If you cook for yourself, add something SWEET (a bit of juice/sugar), something SOUR (some lemon or vinegar), something SALTY (a little soya sauce/salt/seaweed), something FATTY (ground nuts/nut butter/olive oil or canola oil/some grated coconut) & something BITTER (most vegetables are a tiny bit bitter – so you do not have to add anything). Also use ingredients that will add the flavour UMAMI (for example tomato sauce, vinegar, nutritional yeast, yeast flakes, mushrooms, sea vegetables, olives, sauerkraut, soya sauce or other fermented foods). In addition, add lots of spices and/or herbs and use less salt.
Note: while I would recommend that you centre your diet around healthy food groups: legumes, fruits, vegetables, whole grains, nuts, and seeds, you do not have to be a purist about it. If you are generally healthy, it's totally fine to consume some less healthy food (often labelled "junk food" etc.) such as fried or deep-fried foods, candy bars, etc. 

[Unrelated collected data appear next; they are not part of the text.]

/-- Settles O56: the rules of each pair undo each other under every right key. -/
theorem cipherCommandsUndoEachOther : Obligations.CipherCommandsUndoEachOther := by
  refine ⟨?_, ?_, ?_, ?_⟩ <;> refine cipherUndoes_of_rules (fun _ _ _ => rfl) (fun _ _ _ => rfl) fun T K hT hK => ?_
  · exact (ruleEnc_ruleDec_undo_each_other hT hK).1
  · exact (ruleEnc_ruleDec_undo_each_other hT hK).2
  · exact (ruleEnc3_ruleDec3_undo_each_other hT hK).1
  · exact (ruleEnc3_ruleDec3_undo_each_other hT hK).2

/-! ## The assembler -/

/-- Every list of characters but the empty one and `e` is read bit by bit. -/
theorem readLiteral_eq_mapM {cs : List Char} (hnil : cs ≠ []) (he : cs ≠ ['e']) :
    readLiteral cs = cs.mapM (fun c => if c = '0' then some false else if c = '1' then some true else none) := by
  unfold readLiteral
  split
  · exact absurd rfl hnil
  · exact absurd rfl he
  · rfl

theorem writeLiteral_cons (b : Bool) (v : Bits) :
    writeLiteral (b :: v) = (b :: v).map (fun b => if b then '1' else '0') := rfl

theorem readLiteral_writeLiteral (v : Bits) : readLiteral (writeLiteral v) = some v := by
  cases v with
  | nil => rfl
  | cons b v =>
    have hnotE : ∀ b : Bool, (if b then '1' else '0') ≠ 'e' := by decide
    have hbit : ((fun c => if c = '0' then some false else if c = '1' then some true else none)
        ∘ fun b : Bool => if b then '1' else '0') = pure := by
      funext b
      cases b <;> rfl
    rw [writeLiteral_cons, readLiteral_eq_mapM (by simp) (by simp [hnotE]), List.mapM_map, hbit]
    exact (List.mapM_pure (f := id)).trans (by simp)

/-- A literal goes into a slot as its vector does. -/
theorem readSlot_writeLiteral (t w : Nat) (v : Bits) : readSlot t w (writeLiteral v) = placeVector t w v := by
  rw [readSlot, readLiteral_writeLiteral, Option.bind_some]

/-- The literal of a vector that fits the slot assembles to a slot that carries the vector. -/
theorem readSlot_writeLiteral_of_le {t w : Nat} (hw : w < 2 ^ t) {v : Bits} (hv : v.length ≤ w) :
    ∃ s, readSlot t w (writeLiteral v) = some s ∧ slotVector s = .ok v := by
  obtain ⟨s, hplace, -, hwf, hbits⟩ := placeVector_eq_some hw hv
  exact ⟨s, (readSlot_writeLiteral t w v).trans hplace, by rw [slotVector_of_wf hwf, hbits]⟩

/-- The literal of a longer vector does not assemble. -/
theorem readSlot_writeLiteral_of_lt (t : Nat) {w : Nat} {v : Bits} (hv : w < v.length) :
    readSlot t w (writeLiteral v) = none :=
  (readSlot_writeLiteral t w v).trans (placeVector_eq_none hv)

/-- Settles O57: a literal reads back as its vector, which a slot carries exactly when it fits the field. -/
theorem literalsReadBack : Obligations.LiteralsReadBack :=
  ⟨readLiteral_writeLiteral, fun _ => readSlot_writeLiteral_of_lt 5, fun _ => readSlot_writeLiteral_of_lt 4,
    fun _ => readSlot_writeLiteral_of_le (by decide), fun _ => readSlot_writeLiteral_of_le (by decide)⟩

/-- No mnemonic other than ENC3 and DEC3 takes three operands. -/
theorem assembleOperands_three_eq_none {mnemonic : String} (henc3 : mnemonic ≠ "ENC3") (hdec3 : mnemonic ≠ "DEC3")
    (a b c : List Char) : assembleOperands mnemonic [a, b, c] = none := by
  unfold assembleOperands
  split
  case h_17 => exact absurd rfl henc3
  case h_18 => exact absurd rfl hdec3
  all_goals rfl

theorem assembleOperands_enc3 (ops : List (List Char)) : assembleOperands "ENC3" ops = asmTriple .enc3 ops := rfl

theorem assembleOperands_dec3 (ops : List (List Char)) : assembleOperands "DEC3" ops = asmTriple .dec3 ops := rfl

theorem asmTriple_three (mk : KeySlot → DataSlot → Instr) (mk1 mk2 d : List Char) :
    asmTriple mk [mk1, mk2, d]
      = if mk1.length = 10 ∧ mk2.length = 10 then asmTriple mk [mk1 ++ mk2, d] else none := rfl

/-- Settles O58: only the triple cipher's mnemonics take three operands, and they test the two keys before joining them. -/
theorem pseudoInstructionsJoinKeys : Obligations.PseudoInstructionsJoinKeys := by
  refine ⟨fun mk1 mk2 d h1 h2 => ?_, fun mk1 mk2 d h => ?_, fun m mk1 mk2 d henc3 hdec3 =>
    assembleOperands_three_eq_none henc3 hdec3 mk1 mk2 d⟩
  · simp only [assembleOperands_enc3, assembleOperands_dec3, asmTriple_three, h1, h2, and_self, if_true]
  · have hlen : ¬ (mk1.length = 10 ∧ mk2.length = 10) := by omega
    simp only [assembleOperands_enc3, assembleOperands_dec3, asmTriple_three, hlen, if_false, and_self]

/-- Settles O59, by running the assembler on the four lines. -/
theorem printedLinesAssemble : Obligations.PrintedLinesAssemble :=
  ⟨by decide, by decide, by decide, by decide⟩

end Sys2Proof.Proofs

namespace Sys2Proof.Proofs

open Sys2Proof.Machine Sys2Proof.Safety

/-! ## The functions of R100 to R105 -/

/-- Settles O5, by decoding the seven words. -/
theorem printedWordsDecode : Obligations.PrintedWordsDecode :=
  ⟨rfl, rfl, rfl, rfl, rfl, rfl, rfl⟩

theorem permute_invalidTable {x : Bits} {t : IndexTable} (h : ∃ e ∈ t, e < 1 ∨ x.length < e) :
    permute x t = .error .invalidTable := by
  rw [permute, gather_none x t h]

/-- Settles O25: every entry names a position, or some entry names none. -/
theorem permuteGathersPositions : Obligations.PermuteGathersPositions := by
  intro x t
  refine ⟨fun h => ?_, permute_invalidTable⟩
  obtain ⟨y, hy, hlen, hpos⟩ := permute_ok x t h
  exact ⟨y, hy, hlen, fun i _ => hpos i⟩

/-- The rotation of R101 is the library's rotation of lists. -/
theorem rotateLeft_eq_rotate (x : Bits) (k : Nat) : rotateLeft x k = x.rotate k :=
  List.rotate_eq_drop_append_take_mod.symm

/-- The formula of R101. -/
theorem rotateLeft_position (x : Bits) (k : Nat) {p : Nat} (h1 : 1 ≤ p) (hp : p ≤ x.length) :
    (rotateLeft x k).position p = x.position ((p - 1 + k) % x.length + 1) := by
  obtain ⟨i, rfl⟩ := Nat.exists_eq_add_of_le' h1
  rw [rotateLeft_eq_rotate, position_succ, position_succ, List.getElem?_rotate hp, Nat.add_sub_cancel]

6) In the long term: make sure you are getting enough of all micronutrients!

Micronutrients are vitamins and minerals, and it's quite easy to fall short of some of these on a vegan diet in the long term. It is also just as easy to get enough of all of these nutrients on a vegan diet - but only if you include good source of these nutrients in your diet, of course (and take a supplement for vitamin B12). You can see the ten nutrients that require most attention on a vegan diet here in this overview. One of the nutrients on this list is iodine, and iodine is very relevant for body weight. This is because iodine is important for your thyroid gland (in the front of your neck). If your body ends up with a relatively severe iodine deficiency or just the opposite, iodine excess, then this can throw your thyroid gland out of control and cause thyroid "overdrive" (hyperthyroidism - you'll lose a lot of weight) or thyroid "underdrive" (hypothyroidism - you'll gain a lot of weight but in a bad, unhealthy way). If you have just started out on a vegan diet, and you don't want to familiarize yourself with all of these nutrients and foods that are good sources for these nutrients (what is mentioned in the overview), then I would recommend taking a general multivitamin & multimineral supplement in the short term. Not all multivitamin/multimineral supplements are vegan-friendly (watch out for gelatine capsules, especially), but many are. In the long term (many years) I would recommend avoiding taking supplements of nutrients you don't need (especially iron). General multivitamin/multimineral supplements also have the advantage that they are widely available and that they usually contain nutrients in moderate amounts (about the daily recommended intake, usually) rather than very high amounts (which are common in some supplements and which can be bad).